Benefits must rise with inflation.

Freezing benefits threatens to plunge families even further into debt and poverty nationwide.

Although inflation appears to be slowing down, the cost-of-living is still having a significant impact with low income households hit especially hard. People coming to Citizens Advice for help with debt who are in receipt of benefits currently have an average negative budget of £30.50 each month. If benefits aren’t increased this will increase to £80.

View our slide-deck for more statistics
 

Failing to uprate benefits will leave millions of people on low-incomes significantly worse off.

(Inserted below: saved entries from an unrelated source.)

-- ==== Sys2Proof/Tests/Slice0.lean ====
section
/-! SUPPORT. The model's own tests: an ill-formed command for each check of WellFormed; figures of the manual's worked cases; and,
for every obligation with hypotheses, a state and operands that meet them all together, clause by clause, at a boundary of
their range where there is one. Expected figures come from the manual's tables, or from the published check values of the
three cyclic checks. -/

namespace Sys2Proof.Tests

open Sys2Proof.Machine Sys2Proof.Safety

set_option Elab.async false

/-! ### WellFormed -/

theorem test_long_payload_refused : (Instr.usage 0 0 (List.replicate 201 0)).wellFormed = false := by decide +kernel
theorem test_longest_payload_taken : (Instr.usage 0 0 (List.replicate 200 0)).wellFormed = true := by decide +kernel
theorem test_empty_reply_refused : (Instr.armReply 0 []).wellFormed = false := by decide
theorem test_agreeing_crc_refused :
    (Instr.frameCrcMismatch [0x31, 0x32, 0x33, 0x34, 0x35, 0x36, 0x37, 0x38, 0x39] 0x29B1).wellFormed = false := by
  decide +kernel
theorem test_short_body_refused : (Instr.frameCrcMismatch [1, 2] 0).wellFormed = false := by decide
theorem test_long_body_refused : (Instr.frameCrcMismatch (List.replicate 204 1) 0).wellFormed = false := by decide +kernel
theorem test_known_kind_refused : (Instr.unknownKindRequest 0x31 0 0 []).wellFormed = false := by decide
theorem test_unknown_kind_taken : (Instr.unknownKindRequest 0x32 0 0 []).wellFormed = true := by decide
theorem test_unknown_kind_long_payload_refused :
    (Instr.unknownKindRequest 0x32 0 0 (List.replicate 201 0)).wellFormed = false := by decide +kernel

/-! ### Cyclic checks: the published check values, over the nine digits 1 to 9 -/

/-- The nine digits. -/
def digits : List Byte := [0x31, 0x32, 0x33, 0x34, 0x35, 0x36, 0x37, 0x38, 0x39]

theorem test_crc16 : crc16 digits = 0x29B1 := by decide +kernel
theorem test_crc8 : crc8 digits = 0xF4 := by decide +kernel
theorem test_crc32 : crc32 digits = 0xCBF43926 := by decide +kernel

/-! ### Worked figures -/

/-- The calibration copy of 4.11. -/
def copy411 : CalibrationCopy := { vS := 400, vM := 1200, vL := 2800, k := 40, vp := 40000 }

/-- The first entry of 4.11. -/
def entry411 : UsageEntry :=
  { bay := 3, small := 1500000, medium := 2000000, large := 900000, spit := 50000, purges := 1, temperature := 41 }

theorem test_stages_of_4_11 :
    rawVolume copy411 entry411 = 5580000000 ∧ temperatureFactor 40 41 = 10640 ∧
      correctedVolume copy411 entry411 = 59371200000000 ∧ purgeVolume copy411 entry411 = 40000000000000 ∧
      accumulator 35000000000000 copy411 entry411 = 134371200000000 := by decide

theorem test_hot_head_of_4_12 : temperatureFactor 100 95 = 12000 ∧ temperatureFactor 100 5 = 8500 := by decide

/-- An account at the end of its cartridge (4.12). -/
def account412 : Account := { Account.cold with capacity := 5000, committed := 4998, pending := 1, live := true }

theorem test_end_of_cartridge_4_12 :
    (account412.stage7 3).pending = 2 ∧ (account412.stage7 3).overdraw = 2 ∧ ((account412.stage7 3).stage7 5).overdraw = 7 := by
  decide

/-- Bay 7's account of 5.7, with a remaining of `r`. -/
def account57 (r : Nat) : Account :=
  { Account.cold with
    capacity := 5000
    committed := 5000 - r
    live := true
    bands := [{ bound := 100, mode := .through }, { bound := 4, mode := .frozen }] }

/-- The settings of 5.7. -/
def settings57 : Settings := { Settings.default with bands := [{ low := 400, high := 2000, mode := .deferred }] }

theorem test_modes_of_5_7 :
    effectiveMode settings57 (account57 3000) = .deferred ∧ effectiveMode settings57 (account57 1500) = .deferred ∧
      effectiveMode settings57 (account57 450) = .through ∧ effectiveMode settings57 (account57 300) = .through ∧
      effectiveMode settings57 (account57 20) = .frozen ∧
      effectiveMode { settings57 with defaultMode := .through } (account57 1500) = .deferred := by decide

theorem test_turn_of_R29 : turnOrder 1 6 = [7, 4, 5, 6] := by decide

theorem test_rate_of_10_8 : appliedRate 500000 = 460800 := by decide

/-- A history record with every conditional field. -/
def fullRecord : HistoryRecord where
  serial := 1
  classCode := 2
  highWater := 65535
  marks := { spent := true, refill := false }
  retired := true
  lastVerdict := .genuine
  lastSeen := 4294967295
  debt := some (65535, 99999999999999)
  doubt := some { base := 65535, amount := 65535 }

theorem test_record_sizes_of_R144 :
    (JournalRecord.evict 1).bytes.length = 12 ∧ (JournalRecord.history fullRecord).bytes.length = 44 := by decide +kernel

theorem test_no_word_spells_a_command : decodeTableWord 8 0 = none := by decide

/-- R180: each command frame carries its check; ARM's complement (12.2). The frame of an ADVANCE's LOAD has the target low byte
first. -/
theorem test_command_frames :
    (BusOp.advance 15 0x04B3).commandFrame .arm = some (checkedFrame [0x30, 0x0F, 0xF0]) ∧
      (BusOp.advance 15 0x04B3).commandFrame .load = some (checkedFrame [0x31, 0x0F, 0xB3, 0x04]) ∧
      (BusOp.advance 15 0x04B3).commandFrame .burn = none ∧ checkedFrame digits = digits ++ [0xF4] := by decide +kernel

/-- R176, 12.1: ATTN in STATUS, numbered as listed, is 1 deasserted and 0 asserted. -/
theorem test_status_attn :
    (statusReply State.reset)[40]? = some 1 ∧ (statusReply (State.reset.raisePart .saveEntered))[40]? = some 0 := by
  decide +kernel

/-- 10.2: an empty refusal's frame takes 7 bytes. -/
theorem test_reply_frame :
    ({ kind := 0x81, tag := 5, result := .busy, payload := [], queued := false, newRate := none } : Reply).frame.take 5 =
      [0xC3, 3, 0x81, 5, 0x10] := by decide +kernel

/-! ### States -/

/-- The serial of 1.12. -/
def serialA : Serial := 0x00A3F1C200471B9E

/-- An identity page's bytes (R32). -/
def identityBytes : List Byte := leBytes 8 serialA.toNat ++ leBytes 2 0x0102 ++ leBytes 2 5000 ++ leBytes 4 7 ++ [1]

/-- A calibration page's bytes, with no band (R33). -/
def calibrationBytes : List Byte :=
  leBytes 2 400 ++ leBytes 2 1200 ++ leBytes 2 2800 ++ leBytes 2 40 ++ leBytes 2 40000 ++ [25, 1, 0]

/-- A usage page's bytes: index 15, counter `c`, no mark (R34). -/
def usageBytes (c : Nat) : List Byte := [15] ++ leBytes 2 c ++ [0, 0]

/-- The identity page those bytes hold. -/
def pageI : IdentityPage :=
  { serial := serialA, classCode := 0x0102, capacity := 5000, issuerTag := 7, version := 1, bytes := identityBytes }

/-- The calibration page those bytes hold. -/
def pageC : CalibrationPage :=
  { vS := 400, vM := 1200, vL := 2800, k := 40, vp := 40000, programTime := 25, computeTime := 1, bands := [],
    bytes := calibrationBytes }

/-- The usage page those bytes hold. -/
def pageU (c : Nat) : UsagePage :=
  { index := 15, counter := c, spent := false, refill := false, writeProtect := false }

theorem test_pages_read :
    readIdentityPage identityBytes = some pageI ∧ readCalibrationPage calibrationBytes = some pageC ∧
      readUsagePage 5000 (usageBytes 5000) = some (pageU 5000) ∧ readUsagePage 5000 (usageBytes 5001) = none := by
  decide +kernel

/-- A slot loaded with issuer tag 7. -/
def slotA : Slot := { state := .enabled, tag := some 7, secret := some 9 }

/-- A part in NORMAL with slot 3 loaded and the factory strap present. -/
def ready : State :=
  { State.reset with
    supply := { State.reset.supply with state := .normal }
    digest := { State.reset.digest with
      slots := #v[Slot.emptySlot, Slot.emptySlot, Slot.emptySlot, slotA]
      slotsRead := true }
    journal := { State.reset.journal with startupDone := true }
    dispatcher := { State.reset.dispatcher with strapFloor := 0 } }

/-- A bay record in a state, with all three pages as read. -/
def bayIn (t : BayState) : BayRec :=
  { BayRec.cleared 0 with
    state := t, identityPage := some pageI, calibrationPage := some pageC, usagePage := some (pageU 1200)
    slot := some 3, serial := some serialA }

/-- A live METERED account with 4 quanta pending. -/
def accountA : Account :=
  { Account.cold with capacity := 5000, calibration := some copy411, committed := 1200, pending := 4, live := true, index := 15 }

/-- The same account with its commit under way. -/
def accountB (c : CommitState) : Account := { accountA with commitState := c, inFlight := 3, target := 1203 }

/-- Bay 11 in a state with an account. -/
def seated (t : BayState) (a : Account) : State := withAccount (withBayRec ready 11 (bayIn t)) 11 a

/-- Bay 11's transaction in a phase. -/
def running (op : BusOp) (p : Phase) : Transaction :=
  { bay := 11, request := { op := op, attempt := 1 }, phase := p, programTime := none, discarded := false }

/-- Bus 2 with a transaction of bay 11. -/
def busy (op : BusOp) (p : Phase) (s : State) : State :=
  withBusState s 2 { lastGranted := 11, current := some (running op p), restTimer := none }

/-- Bus 2 resting. -/
def resting (s : State) : State := withBusState s 2 { lastGranted := 11, current := none, restTimer := some 1 }

/-- The history entry of the serial, bound to bay 11. -/
def historyA : HistoryEntry := { HistoryEntry.created 0 serialA 0x0102 with highWater := 1200, bay := some 11 }

/-- With that entry in the table. -/
def known (s : State) : State := { s with refill := { table := [historyA], sequence := 4294967295 } }

/-- A queue of `n` requests with tags 1 to `n`, each completed and waiting for its reply to leave. -/
def queued (n : Nat) (s : State) : State :=
  { s with dispatcher := { s.dispatcher with
      queue := (List.range n).map fun i =>
        { kind := .status, tag := BitVec.ofNat 8 (i + 1), level := 0, payload := [], wait := .replied } } }

/-- With one more request in the queue, waiting as `w` says; its tag is its kind's code. -/
def asking (k : RequestKind) (w : Wait) (s : State) : State :=
  { s with dispatcher := { s.dispatcher with
      queue := s.dispatcher.queue ++ [{ kind := k, tag := k.code, level := 0, payload := [11], wait := w }] } }

/-- `admits`, computed. -/
def takes (s : State) (k : RequestKind) (tag claimed : Byte) (payload : List Byte) : Bool :=
  decide (s.dispatcher.queue.length < 8) && (s.dispatcher.queue.all fun e => e.tag != tag) &&
    decide (effectiveLevel s.dispatcher claimed ≤ k.level) && (s.supply.state != .starting || k = .ident || k = .status) &&
    (match k.fixedLength with | some n => decide (payload.length = n) | none => true)

theorem admits_of_takes {s : State} {k : RequestKind} {tag claimed : Byte} {p : List Byte} (h : takes s k tag claimed p = true) :
    admits s k tag claimed p := by
  simp only [takes, Bool.and_eq_true, decide_eq_true_eq, List.all_eq_true, bne_iff_ne, Bool.or_eq_true] at h
  obtain ⟨⟨⟨⟨h1, h2⟩, h3⟩, h4⟩, h5⟩ := h
  refine ⟨h1, h2, h3, fun hs => ?_, fun n hn => ?_⟩
  · rcases h4 with (h | h) | h
    · exact absurd hs h
    · exact .inl h
    · exact .inr h
  · rw [hn] at h5; exact of_decide_eq_true h5

theorem none_of {α : Type} {P : α → Prop} {o : Option α} (h : o = none) : ∀ a, o = some a → P a := by
  intro a ha; rw [h] at ha; exact nomatch ha

theorem some_of {α : Type} {P : α → Prop} {o : Option α} {a : α} (h : o = some a) (hp : P a) : ∀ x, o = some x → P x := by
  intro x hx; rw [h] at hx; exact Option.some.inj hx ▸ hp

theorem only_of {s : State} {b : Bay} {x : Serial} (h : s.serialRead b = some x)
    (hc : ∀ c, c ≠ b → (s.account c).live = true → s.serialRead c ≠ some x) : onlyAccount s b := by
  intro y hy; rw [h] at hy; exact Option.some.inj hy ▸ hc

theorem not_copying {c : Compaction} (h : c = .idle) : ∀ y ys, c ≠ .copying y ys := by
  intro y ys; rw [h]; exact fun e => nomatch e

/-! ### Witnesses: the step and the invariants -/

theorem test_witness_StepRunsTheFrontCommandOrTicks : State.reset.pending = [] := rfl

/-- A part with a command waiting and every block in use. -/
def waiting (c : Instr) : State :=
  { busy (.advance 15 1203) .confirm (known (seated .admitted (accountB .advance))) with pending := [c] }

theorem test_witness_NoticeUnitStaysSound :
    noticeSound (waiting .supplyWarnAsserted) ∧ ∃ t, step (waiting .supplyWarnAsserted) = .next t :=
  ⟨by unfold noticeSound; decide +kernel, _, rfl⟩

theorem test_witness_FlashStaysCanonical :
    flashSound (waiting .writerTakeRecord) ∧ ∃ t, step (waiting .writerTakeRecord) = .next t :=
  ⟨by unfold flashSound; decide +kernel, _, rfl⟩

theorem test_witness_RequestQueueStaysSound :
    queueSound (queued 8 (waiting (.status 9 0 []))) ∧ ∃ t, step (queued 8 (waiting (.status 9 0 []))) = .next t :=
  ⟨by unfold queueSound; decide +kernel, _, rfl⟩

theorem test_witness_ResiduesStayBelowAQuantum :
    law3 (waiting (.presenceDrop 11)) ∧ ∃ t, step (waiting (.presenceDrop 11)) = .next t :=
  ⟨by unfold law3; decide +kernel, _, rfl⟩

theorem test_witness_BusTransactionsStayTheirOwn :
    law9 (waiting (.busGrant 2)) ∧ ∃ t, step (waiting (.busGrant 2)) = .next t := by
  refine ⟨fun n t h => ?_, _, rfl⟩
  have key : ∀ n, (((waiting (.busGrant 2)).bus n).current.all fun t =>
      decide (busOf t.bay = n) && decide (((waiting (.busGrant 2)).port t.bay).posted = none)) = true := by decide +kernel
  have := key n
  rw [h] at this
  simpa using this

/-! ### Witnesses: reset, bays -/

/-- The records of `flashed`. -/
def records : List JournalRecord := [.evict 1, .history fullRecord]

/-- A part whose last sector holds those records after a header with the largest sequence number. -/
def flashed : State :=
  { State.reset with journal := { State.reset.journal with
      flash := Memory.writeBytes [] (4096 * 7) (headerBytesOf 4294967295 ++ records.flatMap JournalRecord.bytes) } }

theorem test_witness_ColdResetClearsEveryBlock :
    (State.reset.digest.writing = none ∧ State.reset.journal.writer = .idle ∧ State.reset.journal.flash = [] ∧
      ∀ x : Sector, (State.reset.sector x).torn ≠ some 0) ∧
    (flashed.journal.writer = .idle ∧ (∀ y : Sector, (flashed.sector y).torn = none) ∧ records.length ≤ 192 ∧
      (∀ r ∈ records, recordFits r) ∧
      flashed.journal.flash.readBytes (4096 * 7) 4096 = headerBytesOf 4294967295 ++ records.flatMap JournalRecord.bytes ++
        List.replicate (4080 - (records.flatMap JournalRecord.bytes).length) 0xFF#8 ∧
      ∀ y : Sector, y ≠ 7 → flashed.journal.flash.sectorBlank y = true) := by
  refine ⟨by decide +kernel, by decide +kernel, by decide +kernel, by decide, fun r hr => ?_, ?_, by decide +kernel⟩
  rcases List.mem_cons.mp hr with rfl | hr <;> [skip; rcases List.mem_singleton.mp hr with rfl]
  · trivial
  · exact ⟨by decide, by decide, some_of rfl (by decide), some_of rfl (by decide)⟩
  · show flashed.journal.flash.readBytes (4096 * 7) (72 + 4024) = _
    rw [Memory.readBytes_add, Memory.readBytes_above (a := 4096 * 7 + 72) (by decide +kernel)]
    exact congrArg₂ (· ++ ·) (by decide +kernel) (congrArg₂ List.replicate (by decide +kernel) rfl)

With the proportion of those living in a negative budget increasing from around half to almost two-thirds and relying on Universal credit and other benefits to keep themselves and their families afloat, any decrease in value to these sources of financial support could create a nationwide disaster. Freezing benefits could lead to a £26 per month real-terms cut in the Universal Credit standard allowance, and a £77 per month reduction in the main award for a couple with two children.

Local Housing Allowance (LHA) has been frozen since 2020. Leaving it frozen will only worsen the budget shortfalls people on Universal Credit currently face.

Another real-terms cut to benefits would come after almost 10 years of failing to consistently increase benefits in line with inflation. This has resulted in a £24 gap between what the value of benefits should be and where it actually sits. This will rise to more than £50 per month if benefits are frozen again.

It is vital that the chancellor commits to uprating benefits, and unfreezing LHA during the upcoming Autumn Statement.

The government must commit to raising benefits by the Consumer Price Index (CPI) to prevent catastrophic impacts, particularly on in-work Universal Credit claimants.


We need your help - Contact your local MP

Your engagement with local MPs throughout the cost-of-living crisis has led to vital government measures, providing a lifeline for our clients. However, inflationary pressures continue to bite and households continue to find themselves in a negative budget. For this reason, our priority remains to protect households this winter, while presenting long term policy solutions for the cost-of-living crisis.

The Autumn Statement on 22 November 2023 is fast approaching and we are concerned that the government may not increase benefits in line with inflation.


The next few weeks are critical.

Please call or write a letter to your MP(s) in the next week to share our ask to uprate benefits in line with inflation next April.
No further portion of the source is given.